Tüm çabalara karşın covid 19 salgını belirsizliğini koruyor. Klinik çalışmaları yürütenler. hastalığın ortaya çıkış belirtilerinin bile sürekli değiştiğini, tedavide kullanılan yöntemlerden elde edilen sonuçların global ölçekte bir genelleme yapmaya olanak..
Tüm çabalara karşın covid 19 salgını belirsizliğini koruyor. Klinik çalışmaları yürütenler. hastalığın ortaya çıkış belirtilerinin bile sürekli değiştiğini, tedavide kullanılan yöntemlerden elde edilen sonuçların global ölçekte bir genelleme yapmaya olanak sağlamadığını bildiriyorlar. Üretilecek aşıların koruyuculuğu üzerindeki kuşku giderilemedi. Zaten virus, değiştirdiği yapısı ile farklı özellikler kazanarak sahneye çıkıyor. İyileşenleri gelecekte nelerin beklediğini bilmiyoruz. Epidemiyologların önerileri ise, sosyal yapı içinde yeterli karşılık bulamıyor. Pandemi döneminde elde ettiğimiz tıbbi sonuçlar, bir bulanıklık içinde olduğumuz gerçeğinin kabulune zorluyor bizi. Tıbbın tek başına üstesinden gelemeyeceği, yönetilmesi zor bir dönemdeyiz özetle.
Üstüne üstlük, Pandemiyle beraber dolaşıma giren bilgilerdeki acelecilik, karmaşa, kararsızlık, yanıltıcılık ortamın bulanıklığını daha da yoğunlaştırdı. Bu nedenle tıbbi yayınlara bir güvensizlik oluştuğunu görüyoruz.

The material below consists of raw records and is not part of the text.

/-! ### raise -/

@[simp] theorem State.raise_params (c : Cause) (w : Word) (a : BitVec 16) : (s.raise c w a).params = s.params := rfl
@[simp] theorem State.raise_f (c : Cause) (w : Word) (a : BitVec 16) : (s.raise c w a).f = s.f := rfl
@[simp] theorem State.raise_s (c : Cause) (w : Word) (a : BitVec 16) : (s.raise c w a).s = s.s := rfl
@[simp] theorem State.raise_p (c : Cause) (w : Word) (a : BitVec 16) : (s.raise c w a).p = s.p := rfl
@[simp] theorem State.raise_pc (c : Cause) (w : Word) (a : BitVec 16) : (s.raise c w a).pc = s.pc := rfl
@[simp] theorem State.raise_c (c : Cause) (w : Word) (a : BitVec 16) : (s.raise c w a).c = s.c := rfl
@[simp] theorem State.raise_runState (c : Cause) (w : Word) (a : BitVec 16) : (s.raise c w a).runState = .faulted := rfl
@[simp] theorem State.raise_abrq (c : Cause) (w : Word) (a : BitVec 16) : (s.raise c w a).abrq = s.abrq := rfl
@[simp] theorem State.raise_entry (c : Cause) (w : Word) (a : BitVec 16) : (s.raise c w a).entry = s.entry := rfl
@[simp] theorem State.raise_result (c : Cause) (w : Word) (a : BitVec 16) : (s.raise c w a).result = s.result := rfl
@[simp] theorem State.raise_cause (c : Cause) (w : Word) (a : BitVec 16) : (s.raise c w a).cause = c := rfl
@[simp] theorem State.raise_finst (c : Cause) (w : Word) (a : BitVec 16) : (s.raise c w a).finst = w := rfl
@[simp] theorem State.raise_faddr (c : Cause) (w : Word) (a : BitVec 16) : (s.raise c w a).faddr = a := rfl
@[simp] theorem State.raise_hacc (c : Cause) (w : Word) (a : BitVec 16) : (s.raise c w a).hacc = s.hacc := rfl
@[simp] theorem State.raise_irqEn (c : Cause) (w : Word) (a : BitVec 16) : (s.raise c w a).irqEn = s.irqEn := rfl
@[simp] theorem State.raise_irqPend (c : Cause) (w : Word) (a : BitVec 16) : (s.raise c w a).irqPend = true := rfl
@[simp] theorem State.raise_imem (c : Cause) (w : Word) (a : BitVec 16) : (s.raise c w a).imem = s.imem := rfl
@[simp] theorem State.raise_dmem (c : Cause) (w : Word) (a : BitVec 16) : (s.raise c w a).dmem = s.dmem := rfl
@[simp] theorem State.raise_draws (c : Cause) (w : Word) (a : BitVec 16) : (s.raise c w a).draws = s.draws := rfl

/-! ### trap -/

@[simp] theorem State.trap_params (c : Cause) (i : Instr) (a : Nat) : (s.trap c i a).params = s.params := rfl
@[simp] theorem State.trap_f (c : Cause) (i : Instr) (a : Nat) : (s.trap c i a).f = s.f := rfl
@[simp] theorem State.trap_s (c : Cause) (i : Instr) (a : Nat) : (s.trap c i a).s = s.s := rfl
@[simp] theorem State.trap_p (c : Cause) (i : Instr) (a : Nat) : (s.trap c i a).p = s.p := rfl
@[simp] theorem State.trap_pc (c : Cause) (i : Instr) (a : Nat) : (s.trap c i a).pc = s.pc := rfl
@[simp] theorem State.trap_c (c : Cause) (i : Instr) (a : Nat) : (s.trap c i a).c = s.c := rfl
@[simp] theorem State.trap_runState (c : Cause) (i : Instr) (a : Nat) : (s.trap c i a).runState = .faulted := rfl
@[simp] theorem State.trap_abrq (c : Cause) (i : Instr) (a : Nat) : (s.trap c i a).abrq = s.abrq := rfl
@[simp] theorem State.trap_entry (c : Cause) (i : Instr) (a : Nat) : (s.trap c i a).entry = s.entry := rfl
@[simp] theorem State.trap_result (c : Cause) (i : Instr) (a : Nat) : (s.trap c i a).result = s.result := rfl
@[simp] theorem State.trap_cause (c : Cause) (i : Instr) (a : Nat) : (s.trap c i a).cause = c := rfl
@[simp] theorem State.trap_finst (c : Cause) (i : Instr) (a : Nat) : (s.trap c i a).finst = encode i := rfl
@[simp] theorem State.trap_faddr (c : Cause) (i : Instr) (a : Nat) : (s.trap c i a).faddr = BitVec.ofNat 16 a := rfl
@[simp] theorem State.trap_hacc (c : Cause) (i : Instr) (a : Nat) : (s.trap c i a).hacc = s.hacc := rfl
@[simp] theorem State.trap_irqEn (c : Cause) (i : Instr) (a : Nat) : (s.trap c i a).irqEn = s.irqEn := rfl
@[simp] theorem State.trap_irqPend (c : Cause) (i : Instr) (a : Nat) : (s.trap c i a).irqPend = true := rfl
@[simp] theorem State.trap_imem (c : Cause) (i : Instr) (a : Nat) : (s.trap c i a).imem = s.imem := rfl
@[simp] theorem State.trap_dmem (c : Cause) (i : Instr) (a : Nat) : (s.trap c i a).dmem = s.dmem := rfl
@[simp] theorem State.trap_draws (c : Cause) (i : Instr) (a : Nat) : (s.trap c i a).draws = s.draws := rfl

Ağır sisin kalkmasını bekliyor gibiyiz.
İçinde bulunduğumuz karmaşa döneminde bazı gerçekleri tekrar hatırlamamız gerekti:
Öncelikle, her şeyin, diğer her şeyle bağlantılı olduğunu,
Sonra, bireyin biyolojik iç ortamındaki dinamik dengeler gibi toplumdaki dengelerin de, dinamik dengeler olduğunu, iç ve dış dinamiklerin beraberce oluşturdukları denge yapılanmasının, durağan değil, oynak, dinamik bir denge olduğunu, bunlardaki ani değişmelerinin “karmaşık uyum sistemi“mizi aniden istikrarsızlaştırdığını,
Nihayet, derinliksiz bir ilk bakışla kararlı gibi görülen denge durumunun bozulmasıyla, sistemin istikrarsız hale gelmesinin, dengenin iç bağlarını kopararak, kaotik bir durum ortaya çıkacağını,
Coronavirus salgınında tekrar hatırlamak zorunda kaldık.
Bu nedenle Pandeminin gidişi ve sonuçları, Deterministik biçimde formüle edilerek, bizleri ve Coronayı yönetmekte olanlara, doğru öngörüler verebilecek yöntem aranması, bu bulanık dönemde zorunlu hale geldi.
Deterministik düşünüşün yapı malzemesi Matematik olduğuna göre bu Kaos döneminin yol göstericisi de matematik bilimi olacaktı. O nedenle, Pandemi nin başlaması ile beraber, sağlıkçılar kadar matematikçiler de yoğun bir çalışma içine girdiler; modellemeler oluşturdular.
Matematik modeller, yapıları gereği, tahmine dayalı matematik kurgu ile tasarlanmış. modellemelerdir; bu nedenle de, gerçekliğin kendisi değil ancak onun zihinsel eşdeğeri olarak kabul edilirler, Bu işlem, bir “anlam yaratma” (veya anlamlandırma da denebilir), başka bir deyişle insanların deneyimlerine, yaşanmışlıklarına, anlam verme sürecidir.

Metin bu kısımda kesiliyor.